If we want to change the name of our data frame we can do so using the code shown below:
data$carpet_area<-data$Carpet
In the code above we renamed the Carpet column as “Carpet_area”.
Sometimes columns have an incorrect type associated with them. For example, a column containing text elements stored as a numeric column. In such a case we can change the type of column by using the code shown below:
data$Dist_Taxi<-as.character(data$Dist_Taxi)
class(data$Dist_Taxi)
“character”
There are a wide array of type conversions you can carry out in R. They are listed below.
as.character()
as.numeric()
as.integer()
R Data Cleaning Cheat Sheet Printable
as.logical()
as.factor()
String manipulation in R comes in handy when you are working with datasets that have a lot of text based elements.
In order to change all the text to uppercase or lowercase in a particular column we need to execute the code shown below:
#Making all uppercase
data$Parking<-toupper(data$Parking)
#Making all Lowercase
data$Parking<-toupper(data$Parking)
If we want to trim the whitespaces in the next under a column we need to use the code shown below:
#Installing and loading the required packages
install.packages(“stringr”)
library(stringr)
#Trimming all whitespaces
data$Dist_Taxi<-str_trim(data$Dist_Taxi)
If we want to replace a particular word or letter under a column we can do so using the code below:
#Replacing “Not Provided” with “Not Available”
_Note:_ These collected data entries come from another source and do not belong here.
-- ==== Sys2Proof/Machine/FabricRows.lean ====
section
/-! DEFINITION.  The fabric's commands: illegal codes, disabled channels, clocked holds, MAC tiles and
tokens drained at a border (R60, R80, R86, R89 to R92, R142, R184). -/

namespace Sys2Proof.Machine

open Sys2Proof

/-! ### Illegal codes (R89 to R91) -/

/-- A mat's swap in progress is abandoned with HW_FAULT in every mat of the group (R91). -/
def State.failSwapOf (s : State) (p : Nat) : State :=
  match s.groupOf (s.logMat p) with
  | some g =>
    let b := s.runBoundary g
    (s.abandonSwap g stHW_FAULT none (some p)).afterSwap b
  | none => s

/-- Source sub-unit of ILLEGAL_CODE by WHERE (R89). -/
def illegalSub (where_ : Nat) : Nat :=
  match where_ with
  | 0 => 1
  | 2 => 2
  | 3 => 6
  | _ => 0

/-- An illegal code at a place of a mat (R89 to R91): the place is recorded, counted and reported, and its element does
not advance; inside the mat a relocation is requested, on an inbound channel the channel is disabled; a swap of the
mat's group is abandoned. -/
def State.illegalAt (s : State) (m where_ index : Nat) : State :=
  let c := matCol m
  let g := matG m
  let slot := s.activeSlot m
  let x := s.fab m
  let s := s.setFab m { x with bad := if (where_, index) ∈ x.bad then x.bad else x.bad ++ [(where_, index)] }
  let s := (s.setFlag (gILLEGAL m) true).wr (COL_GATE_ILLEGAL c g)
    (BitVec.ofNat 32 (where_ + index * 16 + slot * 16384))
  let s := s.count (COL_GATE_ILLEGALS c g) (COL_GATE_SAT_ILLEGALS c g) 1
  let s := s.reportFault (matLayer m) c (if where_ = 1 then .channel g (index % 64) else .mat g) 0x8201
    (srcMat m (illegalSub where_)) [(18, 1, where_), (19, 1, slot), (20, 2, index)]
  let s := if where_ = 1 then s.setFlag (chDisFld m (index % 64)) true else s.wantReloc m
  s.failSwapOf m

/-- ILLEGAL_CODE (R89 to R91). -/
def execIllegalCode (mat : MatId) (where_ : Fin 5) (index : BitVec 10) (s : State) :
    Host.Outcome State Fault Refusal :=
  .next (s.illegalAt mat.val where_.val index.toNat)

/-- CHANNEL_RETEST (R90, R91): the sounding pattern on every wire set that carries a disabled channel; `failed`: those
that it fails on, by gate, side and lane, and span.  When it passes on all, relocation of the mat whose channel it is,
is requested; else that of the receiving mat, over other wire sets. -/
def execChannelRetest (mat : MatId) (channel : Fin 64) (failed : List (MatId × Fin 64 × Fin 4)) (s : State) :
    Host.Outcome State Fault Refusal :=
  let m := mat.val
  let h := channel.val
  let f := chDisFld m h
  let sets := s.channelSets m h
  let bad := (failed.map (fun w => (w.1.val, w.2.1.val, w.2.2.val))).filter (fun w => decide (w ∈ sets))
  .next (
    if s.flag f = false then s
    else if bad = [] then
      let x := s.fab m
      let origin := (s.sender m h).map Prod.fst
      let s := s.setFab m { x with bad := x.bad.filter (fun e => decide (e ≠ (1, h))) }
      let s := ((s.setFlag f false).setFlag (gILLEGAL m) false).closeFault (matLayer m) (matCol m) (.channel (matG m) h)
      match origin with
      | some q => s.wantReloc q
      | none => s
    else
      let t := bad.foldl (fun t w => Tab.put bool0 t ((w.1 * 64 + w.2.1) * 4 + w.2.2) true) s.col.badWires
      ({ s with col := { s.col with badWires := t } } : State).wantReloc m)

/-! ### CLOCKED holds (R60, R86) -/

/-- A CLOCKED hold meets NULL at an edge: counted at each such edge, an event for the first in each 1 ms interval. -/
def State.clockedNull (s : State) (m frond : Nat) : State :=
  (s.count (COL_GATE_CLKNULLS (matCol m) (matG m)) (COL_GATE_SAT_CLKNULLS (matCol m) (matG m)) 1).raiseLim
    0x4202 (srcMat m 0) [(18, 2, frond), (20, 1, s.activeSlot m)]

/-- A regional tree's output runs: it is not stopped, and no switch holds it low (R262 to R264). -/
def State.treeRuns (s : State) (n : Nat) : Bool :=
  !s.flag (CLK_TREE_STATUS_STOPPED n) && !Tab.get bool0 s.clk.released n

/-- A mat's CLOCKED holds capture at the edges of its own tree's clock: its design runs, its holds are not stopped, and
the tree's clock runs (R60, R83, R86). -/
def State.clocksRun (s : State) (m : Nat) : Bool :=
  s.fabRuns m && !s.flag (gCLK_HELD m) && s.treeRuns (matTree m)

/-- CLOCKED_NULL (R60): it is an edge of a CLOCKED frond of the active context. -/
def execClockedNull (mat : MatId) (frond : Fin 1024) (s : State) : Host.Outcome State Fault Refusal :=
  let m := mat.val
  .next (if fwMODE ((s.activeCtx m).word frond.val) = 5 ∧ s.clocksRun m then s.clockedNull m frond.val else s)

/-- Mats with a CLOCKED frond in the active slot: only a slot that holds a context has one. -/
def State.clockedMats (s : State) : List Nat :=
  (s.ctx.slots.filter (fun e =>
    decide (s.activeSlot (e.1 / 4) = e.1 % 4) && e.2.ctx.clocked)).map (fun e => e.1 / 4)

/-- CLOCK_HELD (R86): VDD_F is measured below the greatest floor; every gate with a CLOCKED frond in its
active slot stops its mat's CLOCKED holds. -/
def execClockHeld (mv : BitVec 16) (s : State) : Host.Outcome State Fault Refusal :=
  .next (
    if floorMv s.greatestFloor ≤ mv.toNat then s
    else
      let s := { s with pow := { s.pow with mv := Tab.put nat0 s.pow.mv 0 mv.toNat } }
      let s := { s with ctx := { s.ctx with clkStopped := true } }
      s.clockedMats.foldl (fun s m => if s.flag (gCLK_HELD m) then s else s.holdClocks m) s)

/-- CLOCK_RELEASED (R86, R410): VDD_F has recovered, to 20 mV above the greatest floor; the holds resume at the next
full edge. -/
def execClockReleased (mv : BitVec 16) (s : State) : Host.Outcome State Fault Refusal :=
  .next (
    if s.ctx.clkStopped = false ∨ mv.toNat < floorMv s.greatestFloor + 20 then s
    else
      let s := { s with pow := { s.pow with mv := Tab.put nat0 s.pow.mv 0 mv.toNat } }
      let s := { s with ctx := { s.ctx with clkStopped := false } }
      (upto 512).foldl (fun s m => if s.flag (gCLK_HELD m) then s.releaseClocks m else s) s)

/-! ### MAC tiles (R80 to R82) -/

/-- Replace an element of a list. -/
def putAt {α : Type} : List α → Nat → α → List α
  | [], _, _ => []
  | _ :: l, 0, x => x :: l
  | y :: l, n + 1, x => y :: putAt l n x

/-- A tile takes an input: its mat's design runs, its last result has been acknowledged, and its acknowledge of the
input before is down again (R47, R81). -/
def State.tileFree (s : State) (m tile : Nat) : Bool :=
  s.fabRuns m && decide (Tab.get none0 (s.holds m).res tile = none) && !Tab.get bool0 (s.fab m).ackUp tile

/-- MAC_OPERATION (R80, R81): the accumulator, the result token with OVF, and the overflow counter; the tile
acknowledges its input.  `input` is what stands on the tile's inputs, complete. -/
def execMacOperation (mat : MatId) (tile : Fin 8) (input : BitVec 122) (s : State) :
    Host.Outcome State Fault Refusal :=
  let m := mat.val
  let k := s.activeSlot m
  .next (
    if s.tileFree m tile.val = false then s
    else
      let x := s.slot m k
      match (match x.holds.acc[tile.val]? with
        | some a => (a, s)
        | none => s.fresh) with
      | (a, s) =>
        let o := macOp input a
        let bits : BitVec 65 := BitVec.ofNat 65 (o.result.toNat + b2n o.ovf * 2 ^ 64)
        let h := { x.holds with acc := putAt x.holds.acc tile.val o.acc,
                                res := Tab.put none0 x.holds.res tile.val (some bits) }
        let s := s.setSlot m k { x with holds := h }
        let s := s.setFab m { s.fab m with ackUp := Tab.put bool0 (s.fab m).ackUp tile.val true }
        let s := s.count (COL_GATE_OVFS (matCol m) (matG m)) (COL_GATE_SAT_OVFS (matCol m) (matG m)) (b2n o.ovf)
        s.emit (.token m (.mac tile.val) bits.toNat))

/-! ### Tokens at a border under policy (R141 to R143, R184) -/

/-- A token of an inbound channel meets a DRAIN policy: the channel crosses the region's border, is received and not
disabled. -/
def State.drainsChannel (s : State) (m h : Nat) : Bool :=
  match s.policyAt m, s.sender m h with
  | some p, some (r, _) =>
    s.withdrawn m (some r) && decide (p.slot.ctx.inSpan h ≠ 0) && !p.slot.ctx.inHold h && !s.flag (chDisFld m h)
  | _, _ => false

/-- A token of a trunk lane meets a DRAIN policy: the far end drives the lane, which is in service and crosses the
region's border. -/
def State.drainsLane (s : State) (m lane : Nat) : Bool :=
  match s.policyAt m with
  | some p =>
    let o := matOf (matCol m) (1 - matG m)
    s.withdrawn m (some o) && s.drivesNow o lane && decide (lane ∉ p.slot.laneHold) &&
      !s.flag (laneDis (matCol m) lane) && !s.laneOut (matCol m) lane
  | none => false

/-- DRAIN_TOKEN (R142, R143): at an inbound channel or lane under DRAIN the gate acknowledges the token,
discards it and counts it; under HOLD it waits, and where no policy applies the design takes it. -/
def execDrainToken (mat : MatId) (lane : Bool) (wire : Fin 256) (s : State) :
    Host.Outcome State Fault Refusal :=
  let m := mat.val
  let counted (s : State) : State := s.count (COL_CTX_DRAINED (matCol m) (matG m)) (COL_CTX_SAT_DRAINED (matCol m) (matG m)) 1
  .next (
    if lane then
      if s.drainsLane m wire.val then counted (s.setLaneBuf (matOf (matCol m) (1 - matG m)) wire.val 0) else s
    else if wire.val < 64 ∧ s.drainsChannel m wire.val then
      counted (s.setFab m { s.fab m with gateAck := Tab.put bool0 (s.fab m).gateAck wire.val true })
    else s)

end Sys2Proof.Machine
end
data$Parking<-str_replace(data$Parking,”Not Provided”,”Not Available”)
In order to replace the outliers with the summary statistics like median the following code is used.
#Replacing the outliers of a particular column with median
vec1<-boxplot.stats(data$Dist_Taxi)$out;
data$Dist_Taxi[data$Dist_Taxi %in% vec1]<-median(data$Dist_Taxi)
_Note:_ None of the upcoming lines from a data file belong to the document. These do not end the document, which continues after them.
/-- TETHER_TIME (R349): `lead` is the lead's device time at the message's first bit. -/
def execTetherTime (tether : TetherId) (lead : Word) (s : State) : Host.Outcome State Fault Refusal :=
  let k := tether.val
  if s.tetherUp k = false ∨ s.get (TH_CTL_ROLE k) ≠ 2 then .next s
  else
    let off := (lead + BitVec.ofNat 64 (s.get (TH_STATUS_LAT_NS k)) - s.time).toInt
    let s := s.noteAlign k off.natAbs
    .next (if 1000 < off.natAbs ∧ s.anyPacer = false then s.stepTime off else s.setSlew off)

/-- TETHER_TIME_SEND (R347, R349): 100 µs after the last one, TIME on each tether of the lead that is UP; `resent` tells how often each
tether's messages had to be sent again. -/
def execTetherTimeSend (resent : List (BitVec 16)) (s : State) : Host.Outcome State Fault Refusal :=
  let due := match s.lane.sentAt with
    | some t => s.elapsed t 100000
    | none => true
  if due = false then .next s
  else
  let s := s.setLane { s.lane with sentAt := some s.time }
  let s := s.leadTethers.foldl (fun s k => s.sendTether k 6 s.time.toNat) s
  .next (((upto 8).zip resent).foldl (fun s e =>
    if s.tetherUp e.1 then s.count (TH_RETRIES e.1) (TH_SAT_RETRIES e.1) e.2.toNat else s) s)

/-- TETHER_CREDIT (R347): a follower has freed blocks. -/
def execTetherCredit (tether : TetherId) (blocks : BitVec 16) (s : State) : Host.Outcome State Fault Refusal :=
  let k := tether.val
  if s.tetherUp k ∧ s.get (TH_CTL_ROLE k) = 1 then
    .next (s.setLane { s.lane with credits := Tab.upd nat0 s.lane.credits k (· + blocks.toNat) })
  else .next s

end Sys2Proof.Machine
end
The next section will show you how to deal with your missing values:
#Checking for missing values in the entire dataframe
any(is.na(data))
#Checking for the total number of missing values in the entire dataframe
sum(is.na(data))
#Checking for the total number of missing values in a particular column
sum(is.na(data$Dist_Taxi))
#Eliminating missing values completely from the entire dataframe
na.omit(data)
#Eliminating missing values completely from a particular column
na.omit(data$Dist_Taxi)
#Replacing the NA’s in the entire dataframe with ‘0’s
data[is.na(data)]<- 0
#Replacing the NA’s in a particular column with ‘0’s
data$Dist_Taxi[is.na(data$Dist_Taxi)]<-0
#Replacing the NA’s in a particular column with a summary statistics like median
data$Dist_Taxi[is.na(data$Dist_Taxi)]<-median(data$Dist_Taxi)
Suppose we want to unite two columns in our data frame we can do so using the code shown below:
#Installing and loading the required package
install.packages(“tidyr”)
library(tidyr)
data1<-unite(data = data,col = city_category_with_parking,City_Category,Parking)
View(data1)
The unite() function takes 4 arguments – The data frame, the new column name, the first column and the second column name that you want to unite.
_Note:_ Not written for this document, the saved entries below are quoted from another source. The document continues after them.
/-! ### Through-path chains of relocated mats (R372 step 3, R478) -/

/-- The image uses a through-path of a stored chain. -/
def State.chainTaken (s : State) (l : List (Nat × Reg)) : Bool :=
  l.any (fun e => s.flag (COL_GATE_THRU_EN (matCol (e.1 / 32)) (matG (e.1 / 32)) (e.1 % 32)))

/-- A new chain to a mat, which leaves the wire sets of the image's contexts alone: `slots` are the slots as the image
writes them (R76). -/
def State.chainBeside (s : State) (slots : Tab Slot) (chains : List Chain) (d : Nat) : Option Chain :=
  ({ s with ctx := { s.ctx with slots := slots } } : State).chainsTo [] chains d

/-- Write the stored chains.  One whose path the image uses is replaced by a new chain where one can be
computed; otherwise its mat has no reserve (R433).  Answers the mats left without a chain. -/
def State.layChains (chains : List Chain) (slots : Tab Slot) (s : State) : State × List Nat :=
  s.mnt.chains.foldl (fun r e =>
    let s := r.1
    if s.chainTaken e.2 = false then (s.writePaths e.2, r.2)
    else match s.chainBeside slots chains e.1 with
      | some c => (s.enablePaths e.1 (chainPaths c), r.2)
      | none => (s, r.2 ++ [e.1])) (s, [])

/-! ### The apply pass (R372) -/

/-- Frames that the device applies (R360, R372). -/
def State.ownFrames (s : State) (i : Image) : List Frame :=
  lastFrames ((i.frames.filter (fun f => f.devmask.getLsbD (s.get CFG_ID_DEVNUM))).map FrameRec.body)

/-- Steps 1 to 3 but for the stored chains. -/
def State.layHead (s : State) (warm : Bool) (i : Image) (fs : List Frame) : Laid :=
  let r := layAll layGates fs (layAll (layFirst warm) fs (s.layCharter i.charter, true))
  layAll layColumn fs r

/-- Steps 4 to 9. -/
def layBody (fs : List Frame) (r : Laid) : Laid :=
  let reached := reachedMats fs
  let r := layAll layContext fs r
  let r := (r.1.settleSlots reached, r.2 && reached.all (fun m => r.1.oneActive m))
  let r := layAll layQueue fs (layAll layBank fs r)
  let r := layAll layLate fs r
  let r := layAll layTether fs (layAll layLanes fs (r.1.checkPins.dropUnsetTethers fs, r.2))
  layAll laySchedule fs (layAll layTally fs (layAll layRegion fs r))

end Sys2Proof.Machine
end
Conversely we can also separate a column as shown below:
data2<-separate(data = data1,city_category_with_parking,c(“City_Category”,”Parking”), sep = “-“)
View(data2)
The separate() function takes 4 arguments – The data frame, the column that we want to separate, the names of the new columns and the indicator at which we want the column to be separated at.
steps 1 to 3 above gives you a relatively clean dataset. Always keep exploring new ways that you can clean your data and never stop exploring.
R Data Cleaning Cheat Sheet Pdf
Happy Cleaning!
Data Cleaning In R
About Chandana:
Cheat Sheet Dplyr
Chandana is B.E. She was working as Analyst Intern with Nikhil Guru Consulting Analytics Service LLP (Nikhil Analytics), Bangalore.